| WORK INSTRUCTIONS |
Throughout the entries below, report every line where "hlower" is found.

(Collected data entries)

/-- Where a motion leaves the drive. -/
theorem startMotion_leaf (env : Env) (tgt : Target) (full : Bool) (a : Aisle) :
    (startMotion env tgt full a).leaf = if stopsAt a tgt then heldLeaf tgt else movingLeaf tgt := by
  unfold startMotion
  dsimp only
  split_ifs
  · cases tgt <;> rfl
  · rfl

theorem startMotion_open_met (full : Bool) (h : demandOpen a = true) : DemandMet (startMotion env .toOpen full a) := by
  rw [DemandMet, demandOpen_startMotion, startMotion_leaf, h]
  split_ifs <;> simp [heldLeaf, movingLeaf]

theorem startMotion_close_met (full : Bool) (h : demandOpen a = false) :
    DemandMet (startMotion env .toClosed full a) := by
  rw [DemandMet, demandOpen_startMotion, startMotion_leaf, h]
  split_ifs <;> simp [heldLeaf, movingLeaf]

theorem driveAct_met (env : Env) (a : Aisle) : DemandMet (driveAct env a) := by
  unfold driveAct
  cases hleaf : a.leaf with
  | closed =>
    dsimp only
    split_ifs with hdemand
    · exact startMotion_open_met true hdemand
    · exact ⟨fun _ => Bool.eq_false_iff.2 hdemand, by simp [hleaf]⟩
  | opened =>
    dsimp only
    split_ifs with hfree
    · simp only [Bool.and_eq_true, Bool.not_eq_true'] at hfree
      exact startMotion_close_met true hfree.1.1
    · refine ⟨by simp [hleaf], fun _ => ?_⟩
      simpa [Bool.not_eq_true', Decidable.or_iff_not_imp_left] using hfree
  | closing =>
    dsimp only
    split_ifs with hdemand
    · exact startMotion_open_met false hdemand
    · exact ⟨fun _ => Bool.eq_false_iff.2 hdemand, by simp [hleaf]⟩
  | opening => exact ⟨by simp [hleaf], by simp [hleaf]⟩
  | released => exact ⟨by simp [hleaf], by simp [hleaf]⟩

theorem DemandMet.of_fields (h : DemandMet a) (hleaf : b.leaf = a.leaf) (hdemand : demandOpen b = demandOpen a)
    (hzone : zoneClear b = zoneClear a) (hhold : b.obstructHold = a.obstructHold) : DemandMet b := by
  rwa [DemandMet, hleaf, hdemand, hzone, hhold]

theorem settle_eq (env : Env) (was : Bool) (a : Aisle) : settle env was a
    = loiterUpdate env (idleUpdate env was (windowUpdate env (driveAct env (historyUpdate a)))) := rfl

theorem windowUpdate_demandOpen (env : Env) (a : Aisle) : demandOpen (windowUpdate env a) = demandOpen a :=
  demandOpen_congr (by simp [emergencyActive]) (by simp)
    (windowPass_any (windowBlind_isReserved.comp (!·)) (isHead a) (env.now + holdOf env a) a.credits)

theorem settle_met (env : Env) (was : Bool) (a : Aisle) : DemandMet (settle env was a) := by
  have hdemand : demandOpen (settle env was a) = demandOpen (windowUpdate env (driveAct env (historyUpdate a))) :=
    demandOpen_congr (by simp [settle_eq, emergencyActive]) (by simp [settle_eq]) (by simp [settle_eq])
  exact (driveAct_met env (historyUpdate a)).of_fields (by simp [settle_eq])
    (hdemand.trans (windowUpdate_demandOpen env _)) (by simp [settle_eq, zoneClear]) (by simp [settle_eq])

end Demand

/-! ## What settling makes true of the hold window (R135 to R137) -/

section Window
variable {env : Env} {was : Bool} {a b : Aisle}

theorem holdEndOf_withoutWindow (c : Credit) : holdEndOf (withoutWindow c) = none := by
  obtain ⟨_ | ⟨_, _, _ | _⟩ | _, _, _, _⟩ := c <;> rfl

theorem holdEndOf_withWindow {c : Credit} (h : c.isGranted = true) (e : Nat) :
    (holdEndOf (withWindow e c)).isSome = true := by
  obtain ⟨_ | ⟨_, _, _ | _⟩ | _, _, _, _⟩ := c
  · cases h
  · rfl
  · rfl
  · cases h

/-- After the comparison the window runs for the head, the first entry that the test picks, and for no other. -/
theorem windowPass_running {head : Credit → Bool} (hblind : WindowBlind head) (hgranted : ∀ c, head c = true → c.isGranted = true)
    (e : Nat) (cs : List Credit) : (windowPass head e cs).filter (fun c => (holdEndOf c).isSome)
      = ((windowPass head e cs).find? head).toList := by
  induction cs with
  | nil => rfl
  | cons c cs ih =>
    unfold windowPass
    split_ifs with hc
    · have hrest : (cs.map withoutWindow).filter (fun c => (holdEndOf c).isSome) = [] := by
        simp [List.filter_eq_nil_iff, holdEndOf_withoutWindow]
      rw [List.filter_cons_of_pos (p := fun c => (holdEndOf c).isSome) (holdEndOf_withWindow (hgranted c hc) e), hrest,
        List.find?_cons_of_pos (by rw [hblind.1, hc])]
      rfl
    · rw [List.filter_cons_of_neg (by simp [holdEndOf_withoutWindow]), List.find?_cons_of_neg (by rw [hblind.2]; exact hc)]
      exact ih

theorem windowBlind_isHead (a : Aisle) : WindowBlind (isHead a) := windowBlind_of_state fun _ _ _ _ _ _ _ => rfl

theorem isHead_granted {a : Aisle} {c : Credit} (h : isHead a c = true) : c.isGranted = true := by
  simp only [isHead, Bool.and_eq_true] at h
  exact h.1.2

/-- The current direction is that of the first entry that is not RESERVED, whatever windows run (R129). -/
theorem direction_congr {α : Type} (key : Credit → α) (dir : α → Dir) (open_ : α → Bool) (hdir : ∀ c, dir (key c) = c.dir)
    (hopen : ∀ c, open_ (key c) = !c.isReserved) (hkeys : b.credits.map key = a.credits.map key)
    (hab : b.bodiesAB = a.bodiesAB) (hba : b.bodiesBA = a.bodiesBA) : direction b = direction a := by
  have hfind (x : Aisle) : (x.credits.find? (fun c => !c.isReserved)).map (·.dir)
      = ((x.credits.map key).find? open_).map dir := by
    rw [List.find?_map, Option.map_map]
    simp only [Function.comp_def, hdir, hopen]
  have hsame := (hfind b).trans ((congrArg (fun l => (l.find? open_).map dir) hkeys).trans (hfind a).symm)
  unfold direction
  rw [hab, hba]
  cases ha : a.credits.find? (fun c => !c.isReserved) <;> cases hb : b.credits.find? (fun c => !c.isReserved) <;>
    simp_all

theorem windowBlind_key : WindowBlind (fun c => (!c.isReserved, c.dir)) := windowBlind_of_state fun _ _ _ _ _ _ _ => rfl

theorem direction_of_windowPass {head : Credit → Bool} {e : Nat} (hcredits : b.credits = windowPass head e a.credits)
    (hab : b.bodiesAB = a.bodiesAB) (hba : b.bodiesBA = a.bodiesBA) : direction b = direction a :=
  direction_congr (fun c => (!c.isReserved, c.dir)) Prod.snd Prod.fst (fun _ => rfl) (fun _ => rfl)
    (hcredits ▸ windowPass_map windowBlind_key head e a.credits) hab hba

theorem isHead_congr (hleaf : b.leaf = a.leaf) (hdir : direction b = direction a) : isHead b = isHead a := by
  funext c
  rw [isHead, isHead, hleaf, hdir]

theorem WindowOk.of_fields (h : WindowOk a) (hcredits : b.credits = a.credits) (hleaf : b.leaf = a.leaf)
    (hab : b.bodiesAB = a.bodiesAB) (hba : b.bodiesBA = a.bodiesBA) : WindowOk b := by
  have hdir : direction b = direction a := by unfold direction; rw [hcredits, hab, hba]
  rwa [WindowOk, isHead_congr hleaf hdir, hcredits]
--
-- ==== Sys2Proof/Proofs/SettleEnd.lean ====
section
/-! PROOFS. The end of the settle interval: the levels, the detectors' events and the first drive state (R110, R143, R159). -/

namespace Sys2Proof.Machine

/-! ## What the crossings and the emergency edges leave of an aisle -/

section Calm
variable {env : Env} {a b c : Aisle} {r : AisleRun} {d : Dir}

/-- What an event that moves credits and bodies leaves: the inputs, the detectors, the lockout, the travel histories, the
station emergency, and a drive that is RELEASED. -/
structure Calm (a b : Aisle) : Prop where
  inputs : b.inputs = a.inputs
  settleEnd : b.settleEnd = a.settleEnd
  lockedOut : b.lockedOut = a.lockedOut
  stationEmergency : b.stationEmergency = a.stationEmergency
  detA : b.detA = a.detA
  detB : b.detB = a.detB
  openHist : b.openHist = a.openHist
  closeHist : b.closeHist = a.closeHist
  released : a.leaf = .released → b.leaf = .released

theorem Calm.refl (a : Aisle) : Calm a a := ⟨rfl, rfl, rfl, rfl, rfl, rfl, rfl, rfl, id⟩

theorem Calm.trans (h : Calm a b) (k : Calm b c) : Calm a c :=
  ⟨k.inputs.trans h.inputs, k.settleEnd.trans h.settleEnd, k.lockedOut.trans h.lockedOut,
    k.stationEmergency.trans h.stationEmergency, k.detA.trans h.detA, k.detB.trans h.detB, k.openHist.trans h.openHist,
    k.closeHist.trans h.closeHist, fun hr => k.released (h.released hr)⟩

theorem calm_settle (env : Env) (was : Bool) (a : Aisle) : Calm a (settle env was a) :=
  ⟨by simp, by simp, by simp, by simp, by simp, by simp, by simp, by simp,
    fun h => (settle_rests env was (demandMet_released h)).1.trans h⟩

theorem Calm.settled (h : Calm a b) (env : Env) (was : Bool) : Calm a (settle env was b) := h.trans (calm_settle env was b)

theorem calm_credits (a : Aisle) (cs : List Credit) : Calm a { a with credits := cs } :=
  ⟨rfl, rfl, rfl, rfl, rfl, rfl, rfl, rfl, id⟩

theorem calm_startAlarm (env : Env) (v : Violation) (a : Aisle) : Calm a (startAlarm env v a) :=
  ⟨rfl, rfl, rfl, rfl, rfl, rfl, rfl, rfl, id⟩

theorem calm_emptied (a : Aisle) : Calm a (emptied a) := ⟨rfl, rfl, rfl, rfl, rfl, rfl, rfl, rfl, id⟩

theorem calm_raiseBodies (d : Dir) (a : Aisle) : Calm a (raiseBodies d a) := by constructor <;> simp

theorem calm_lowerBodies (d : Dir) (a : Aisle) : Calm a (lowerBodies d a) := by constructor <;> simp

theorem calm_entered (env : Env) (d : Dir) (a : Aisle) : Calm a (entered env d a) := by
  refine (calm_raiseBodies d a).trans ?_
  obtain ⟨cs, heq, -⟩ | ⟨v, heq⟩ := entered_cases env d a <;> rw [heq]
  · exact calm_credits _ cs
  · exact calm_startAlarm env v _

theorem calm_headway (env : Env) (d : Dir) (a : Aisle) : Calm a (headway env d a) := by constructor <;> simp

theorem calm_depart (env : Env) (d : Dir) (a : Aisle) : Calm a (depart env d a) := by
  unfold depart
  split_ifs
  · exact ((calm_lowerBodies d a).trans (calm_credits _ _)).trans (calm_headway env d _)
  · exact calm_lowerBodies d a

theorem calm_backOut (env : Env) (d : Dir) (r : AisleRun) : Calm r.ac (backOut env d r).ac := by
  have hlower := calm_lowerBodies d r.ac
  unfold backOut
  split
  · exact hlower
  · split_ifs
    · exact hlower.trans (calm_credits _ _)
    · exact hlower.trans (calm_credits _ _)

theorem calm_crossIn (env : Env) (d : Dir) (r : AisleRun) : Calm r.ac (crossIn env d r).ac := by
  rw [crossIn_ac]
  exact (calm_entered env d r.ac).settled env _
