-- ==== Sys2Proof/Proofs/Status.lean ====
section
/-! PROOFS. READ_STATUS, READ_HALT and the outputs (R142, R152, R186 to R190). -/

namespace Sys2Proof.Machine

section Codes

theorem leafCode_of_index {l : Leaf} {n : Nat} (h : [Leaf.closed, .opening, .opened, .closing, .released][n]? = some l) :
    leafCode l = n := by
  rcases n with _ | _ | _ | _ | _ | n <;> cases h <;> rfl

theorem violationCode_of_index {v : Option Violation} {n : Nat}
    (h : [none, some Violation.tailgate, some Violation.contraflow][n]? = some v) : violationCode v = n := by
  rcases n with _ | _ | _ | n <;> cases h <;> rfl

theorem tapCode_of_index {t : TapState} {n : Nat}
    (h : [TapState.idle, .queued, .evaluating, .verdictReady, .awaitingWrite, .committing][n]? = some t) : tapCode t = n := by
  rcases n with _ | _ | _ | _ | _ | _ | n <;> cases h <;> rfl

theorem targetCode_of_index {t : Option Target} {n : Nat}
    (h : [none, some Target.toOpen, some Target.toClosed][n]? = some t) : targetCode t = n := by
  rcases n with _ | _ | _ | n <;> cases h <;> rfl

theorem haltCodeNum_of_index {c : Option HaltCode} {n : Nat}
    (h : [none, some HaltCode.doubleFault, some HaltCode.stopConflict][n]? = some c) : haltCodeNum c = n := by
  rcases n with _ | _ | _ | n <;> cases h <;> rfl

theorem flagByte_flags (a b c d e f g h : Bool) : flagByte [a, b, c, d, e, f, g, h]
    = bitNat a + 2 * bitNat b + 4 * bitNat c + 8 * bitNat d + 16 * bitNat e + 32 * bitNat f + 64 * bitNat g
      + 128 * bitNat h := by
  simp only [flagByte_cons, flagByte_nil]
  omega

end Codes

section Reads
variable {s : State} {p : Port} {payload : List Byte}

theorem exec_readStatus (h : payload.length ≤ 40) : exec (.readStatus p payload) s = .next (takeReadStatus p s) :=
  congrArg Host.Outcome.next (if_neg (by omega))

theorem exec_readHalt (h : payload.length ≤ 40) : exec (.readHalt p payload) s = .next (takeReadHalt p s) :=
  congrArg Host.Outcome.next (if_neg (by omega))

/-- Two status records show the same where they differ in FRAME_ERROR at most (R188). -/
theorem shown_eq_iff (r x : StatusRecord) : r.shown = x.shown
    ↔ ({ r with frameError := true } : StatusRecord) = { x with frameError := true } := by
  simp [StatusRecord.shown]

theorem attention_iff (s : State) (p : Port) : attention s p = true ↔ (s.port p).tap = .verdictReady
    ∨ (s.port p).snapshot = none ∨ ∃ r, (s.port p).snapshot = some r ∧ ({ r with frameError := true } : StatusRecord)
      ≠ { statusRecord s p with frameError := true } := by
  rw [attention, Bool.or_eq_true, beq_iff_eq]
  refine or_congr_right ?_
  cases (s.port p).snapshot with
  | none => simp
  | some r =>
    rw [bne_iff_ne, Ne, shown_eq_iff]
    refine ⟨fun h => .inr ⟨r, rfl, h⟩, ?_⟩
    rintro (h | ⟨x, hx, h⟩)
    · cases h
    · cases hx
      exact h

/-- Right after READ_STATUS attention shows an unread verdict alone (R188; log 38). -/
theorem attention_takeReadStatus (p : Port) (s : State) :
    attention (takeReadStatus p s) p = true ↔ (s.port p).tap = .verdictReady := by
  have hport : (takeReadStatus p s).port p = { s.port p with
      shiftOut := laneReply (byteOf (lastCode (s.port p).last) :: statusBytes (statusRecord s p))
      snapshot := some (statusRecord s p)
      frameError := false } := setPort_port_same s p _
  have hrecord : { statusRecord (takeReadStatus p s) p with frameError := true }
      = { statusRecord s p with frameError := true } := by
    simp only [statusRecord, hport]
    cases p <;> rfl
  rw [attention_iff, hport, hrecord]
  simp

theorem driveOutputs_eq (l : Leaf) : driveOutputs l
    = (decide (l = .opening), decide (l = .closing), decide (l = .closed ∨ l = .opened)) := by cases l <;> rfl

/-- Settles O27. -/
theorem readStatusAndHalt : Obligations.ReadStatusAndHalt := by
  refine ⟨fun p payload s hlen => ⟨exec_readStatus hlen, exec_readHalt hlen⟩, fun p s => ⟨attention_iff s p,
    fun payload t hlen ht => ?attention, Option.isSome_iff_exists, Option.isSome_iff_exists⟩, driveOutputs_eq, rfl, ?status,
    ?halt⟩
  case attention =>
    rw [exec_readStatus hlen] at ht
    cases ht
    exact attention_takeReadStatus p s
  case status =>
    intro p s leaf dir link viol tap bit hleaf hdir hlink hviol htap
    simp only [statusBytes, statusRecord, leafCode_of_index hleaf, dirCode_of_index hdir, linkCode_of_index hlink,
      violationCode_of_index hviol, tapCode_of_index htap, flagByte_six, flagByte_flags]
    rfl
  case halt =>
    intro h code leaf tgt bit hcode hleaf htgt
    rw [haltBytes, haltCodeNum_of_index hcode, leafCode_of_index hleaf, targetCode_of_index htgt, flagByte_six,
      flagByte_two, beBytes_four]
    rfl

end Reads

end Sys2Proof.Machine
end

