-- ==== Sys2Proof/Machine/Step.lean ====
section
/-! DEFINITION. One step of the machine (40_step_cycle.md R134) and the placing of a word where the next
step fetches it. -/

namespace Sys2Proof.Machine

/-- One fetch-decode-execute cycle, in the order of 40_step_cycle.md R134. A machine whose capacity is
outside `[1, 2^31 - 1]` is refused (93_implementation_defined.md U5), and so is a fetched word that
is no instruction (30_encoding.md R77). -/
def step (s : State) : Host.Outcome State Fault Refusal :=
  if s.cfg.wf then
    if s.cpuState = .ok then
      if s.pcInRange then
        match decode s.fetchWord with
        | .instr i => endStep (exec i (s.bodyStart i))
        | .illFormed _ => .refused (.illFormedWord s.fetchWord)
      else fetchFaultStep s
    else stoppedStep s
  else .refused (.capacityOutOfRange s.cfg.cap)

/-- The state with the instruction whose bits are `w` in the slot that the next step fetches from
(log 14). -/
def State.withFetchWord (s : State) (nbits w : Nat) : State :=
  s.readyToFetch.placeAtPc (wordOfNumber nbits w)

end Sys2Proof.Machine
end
* * *
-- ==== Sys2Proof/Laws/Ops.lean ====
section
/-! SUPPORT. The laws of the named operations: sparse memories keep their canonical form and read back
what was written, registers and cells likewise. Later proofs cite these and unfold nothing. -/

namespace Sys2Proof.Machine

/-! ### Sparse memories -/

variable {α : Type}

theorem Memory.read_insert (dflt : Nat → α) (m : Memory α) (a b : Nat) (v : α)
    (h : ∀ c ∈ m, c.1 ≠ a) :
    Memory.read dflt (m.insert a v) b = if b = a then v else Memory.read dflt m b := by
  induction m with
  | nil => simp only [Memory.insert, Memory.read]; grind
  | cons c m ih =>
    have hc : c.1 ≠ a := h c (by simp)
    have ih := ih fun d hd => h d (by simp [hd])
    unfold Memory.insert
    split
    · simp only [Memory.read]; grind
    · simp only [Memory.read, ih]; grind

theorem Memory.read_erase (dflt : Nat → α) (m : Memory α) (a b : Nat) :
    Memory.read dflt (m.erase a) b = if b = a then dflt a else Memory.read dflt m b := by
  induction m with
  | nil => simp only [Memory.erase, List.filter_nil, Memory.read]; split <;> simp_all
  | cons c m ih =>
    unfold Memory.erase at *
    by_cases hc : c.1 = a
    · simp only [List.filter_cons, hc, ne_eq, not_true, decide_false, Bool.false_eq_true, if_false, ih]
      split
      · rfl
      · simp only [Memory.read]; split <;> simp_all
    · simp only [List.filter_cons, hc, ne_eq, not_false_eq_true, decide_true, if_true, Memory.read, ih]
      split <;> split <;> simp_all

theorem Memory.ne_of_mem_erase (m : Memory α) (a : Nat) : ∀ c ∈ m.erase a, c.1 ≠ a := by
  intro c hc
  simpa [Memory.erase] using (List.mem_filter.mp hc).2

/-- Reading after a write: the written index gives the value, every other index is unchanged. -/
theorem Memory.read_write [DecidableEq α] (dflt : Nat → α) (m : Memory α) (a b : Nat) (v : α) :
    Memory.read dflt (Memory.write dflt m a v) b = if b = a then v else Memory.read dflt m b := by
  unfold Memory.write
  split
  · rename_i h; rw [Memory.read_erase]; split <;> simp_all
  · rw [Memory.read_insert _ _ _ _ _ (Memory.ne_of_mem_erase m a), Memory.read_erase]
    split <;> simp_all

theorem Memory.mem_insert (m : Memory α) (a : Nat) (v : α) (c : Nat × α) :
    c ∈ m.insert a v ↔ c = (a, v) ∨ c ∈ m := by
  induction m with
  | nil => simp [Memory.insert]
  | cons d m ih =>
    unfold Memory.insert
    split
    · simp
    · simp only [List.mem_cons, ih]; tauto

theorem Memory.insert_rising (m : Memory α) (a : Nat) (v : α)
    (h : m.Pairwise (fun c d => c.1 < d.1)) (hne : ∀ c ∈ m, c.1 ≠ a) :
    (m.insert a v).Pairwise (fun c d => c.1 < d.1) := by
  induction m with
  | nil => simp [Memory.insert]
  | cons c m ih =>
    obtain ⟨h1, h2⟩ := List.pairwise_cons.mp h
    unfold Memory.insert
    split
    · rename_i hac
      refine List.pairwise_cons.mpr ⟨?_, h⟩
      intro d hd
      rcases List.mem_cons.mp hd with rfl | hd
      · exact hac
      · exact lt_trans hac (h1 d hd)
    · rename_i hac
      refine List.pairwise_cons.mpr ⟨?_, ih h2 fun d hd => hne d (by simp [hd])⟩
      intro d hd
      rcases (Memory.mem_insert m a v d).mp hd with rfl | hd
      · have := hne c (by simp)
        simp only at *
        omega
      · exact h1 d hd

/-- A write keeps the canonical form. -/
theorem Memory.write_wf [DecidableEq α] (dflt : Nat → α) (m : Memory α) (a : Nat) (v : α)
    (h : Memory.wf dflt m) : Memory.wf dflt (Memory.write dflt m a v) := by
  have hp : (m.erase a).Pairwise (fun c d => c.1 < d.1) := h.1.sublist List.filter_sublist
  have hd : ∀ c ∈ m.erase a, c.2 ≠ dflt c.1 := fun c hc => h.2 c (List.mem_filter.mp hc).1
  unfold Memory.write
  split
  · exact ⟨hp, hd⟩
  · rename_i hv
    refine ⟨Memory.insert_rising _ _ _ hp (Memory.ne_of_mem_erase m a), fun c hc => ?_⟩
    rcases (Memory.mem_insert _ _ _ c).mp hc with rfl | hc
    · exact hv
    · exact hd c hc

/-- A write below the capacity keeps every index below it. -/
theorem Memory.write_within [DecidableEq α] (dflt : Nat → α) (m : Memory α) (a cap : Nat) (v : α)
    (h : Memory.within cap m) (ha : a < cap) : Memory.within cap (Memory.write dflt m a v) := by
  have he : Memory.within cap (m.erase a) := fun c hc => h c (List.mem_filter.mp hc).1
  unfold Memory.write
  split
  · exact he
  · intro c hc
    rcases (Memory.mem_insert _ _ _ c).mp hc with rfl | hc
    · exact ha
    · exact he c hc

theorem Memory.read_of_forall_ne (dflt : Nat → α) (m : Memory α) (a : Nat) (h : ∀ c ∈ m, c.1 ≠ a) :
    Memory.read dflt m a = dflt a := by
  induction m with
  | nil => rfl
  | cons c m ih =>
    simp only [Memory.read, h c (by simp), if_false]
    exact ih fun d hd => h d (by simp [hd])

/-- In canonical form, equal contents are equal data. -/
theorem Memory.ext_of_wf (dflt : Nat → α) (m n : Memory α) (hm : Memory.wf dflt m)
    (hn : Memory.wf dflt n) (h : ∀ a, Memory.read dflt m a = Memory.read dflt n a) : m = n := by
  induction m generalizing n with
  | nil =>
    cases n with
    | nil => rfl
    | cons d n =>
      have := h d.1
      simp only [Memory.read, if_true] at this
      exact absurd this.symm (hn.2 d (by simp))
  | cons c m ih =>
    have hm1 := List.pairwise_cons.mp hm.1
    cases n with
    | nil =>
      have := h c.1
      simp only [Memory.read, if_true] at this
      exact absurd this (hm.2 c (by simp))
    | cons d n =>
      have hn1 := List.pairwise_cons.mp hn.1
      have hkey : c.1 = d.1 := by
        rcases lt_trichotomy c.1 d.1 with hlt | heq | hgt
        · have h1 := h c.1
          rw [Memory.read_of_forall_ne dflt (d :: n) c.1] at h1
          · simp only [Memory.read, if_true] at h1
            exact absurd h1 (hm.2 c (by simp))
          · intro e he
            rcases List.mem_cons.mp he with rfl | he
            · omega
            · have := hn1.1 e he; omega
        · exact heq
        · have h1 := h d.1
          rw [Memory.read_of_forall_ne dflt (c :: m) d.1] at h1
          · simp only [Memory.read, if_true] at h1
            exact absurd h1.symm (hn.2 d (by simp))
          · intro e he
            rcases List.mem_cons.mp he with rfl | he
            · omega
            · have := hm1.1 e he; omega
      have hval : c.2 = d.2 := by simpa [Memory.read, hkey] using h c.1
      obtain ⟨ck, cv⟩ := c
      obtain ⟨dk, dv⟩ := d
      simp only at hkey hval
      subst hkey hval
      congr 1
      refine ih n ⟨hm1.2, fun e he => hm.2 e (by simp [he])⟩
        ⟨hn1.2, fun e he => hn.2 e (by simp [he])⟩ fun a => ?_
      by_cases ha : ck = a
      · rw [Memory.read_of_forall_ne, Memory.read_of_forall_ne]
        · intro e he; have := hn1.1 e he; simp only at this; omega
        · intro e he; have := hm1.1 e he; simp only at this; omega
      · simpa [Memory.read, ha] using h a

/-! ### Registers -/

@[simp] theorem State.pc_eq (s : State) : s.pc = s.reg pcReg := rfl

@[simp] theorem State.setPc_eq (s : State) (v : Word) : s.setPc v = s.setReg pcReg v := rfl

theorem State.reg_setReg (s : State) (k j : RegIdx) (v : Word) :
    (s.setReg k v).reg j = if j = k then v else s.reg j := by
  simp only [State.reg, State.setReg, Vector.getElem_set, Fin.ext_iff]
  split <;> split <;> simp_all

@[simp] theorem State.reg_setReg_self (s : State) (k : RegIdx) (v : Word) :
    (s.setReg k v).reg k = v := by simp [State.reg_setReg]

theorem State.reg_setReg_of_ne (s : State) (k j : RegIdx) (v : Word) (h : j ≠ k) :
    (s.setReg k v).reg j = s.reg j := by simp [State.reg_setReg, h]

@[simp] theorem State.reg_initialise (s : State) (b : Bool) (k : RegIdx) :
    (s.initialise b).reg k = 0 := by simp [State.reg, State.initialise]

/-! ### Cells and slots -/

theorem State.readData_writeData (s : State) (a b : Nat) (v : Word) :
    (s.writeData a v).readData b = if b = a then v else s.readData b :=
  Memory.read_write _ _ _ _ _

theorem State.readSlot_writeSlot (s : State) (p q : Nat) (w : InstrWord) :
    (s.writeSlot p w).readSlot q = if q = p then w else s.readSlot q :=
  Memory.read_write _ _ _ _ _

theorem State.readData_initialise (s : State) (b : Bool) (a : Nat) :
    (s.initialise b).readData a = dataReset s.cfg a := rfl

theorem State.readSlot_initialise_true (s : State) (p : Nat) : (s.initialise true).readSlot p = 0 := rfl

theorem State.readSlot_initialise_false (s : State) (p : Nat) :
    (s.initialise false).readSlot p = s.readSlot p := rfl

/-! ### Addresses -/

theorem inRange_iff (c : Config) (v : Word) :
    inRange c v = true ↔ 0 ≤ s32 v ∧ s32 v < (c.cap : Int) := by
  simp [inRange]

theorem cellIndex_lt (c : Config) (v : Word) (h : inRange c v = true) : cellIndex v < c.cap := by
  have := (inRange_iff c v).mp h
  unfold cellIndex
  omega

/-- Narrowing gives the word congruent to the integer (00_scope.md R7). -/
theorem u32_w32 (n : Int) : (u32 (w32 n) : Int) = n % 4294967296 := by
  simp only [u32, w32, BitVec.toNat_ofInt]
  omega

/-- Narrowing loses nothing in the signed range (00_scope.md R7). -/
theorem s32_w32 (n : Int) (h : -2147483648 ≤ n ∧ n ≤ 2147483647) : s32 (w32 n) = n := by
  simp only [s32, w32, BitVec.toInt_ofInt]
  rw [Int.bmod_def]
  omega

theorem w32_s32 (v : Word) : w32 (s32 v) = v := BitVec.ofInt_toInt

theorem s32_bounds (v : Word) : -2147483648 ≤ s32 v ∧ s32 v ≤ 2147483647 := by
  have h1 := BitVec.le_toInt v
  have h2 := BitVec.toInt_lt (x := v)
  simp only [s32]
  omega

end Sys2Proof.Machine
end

| REPLY TO THE EXERCISE |
  have hlower := calm_lowerBodies d r.ac
  · exact hlower
    · exact hlower.trans (calm_credits _ _)
    · exact hlower.trans (calm_credits _ _)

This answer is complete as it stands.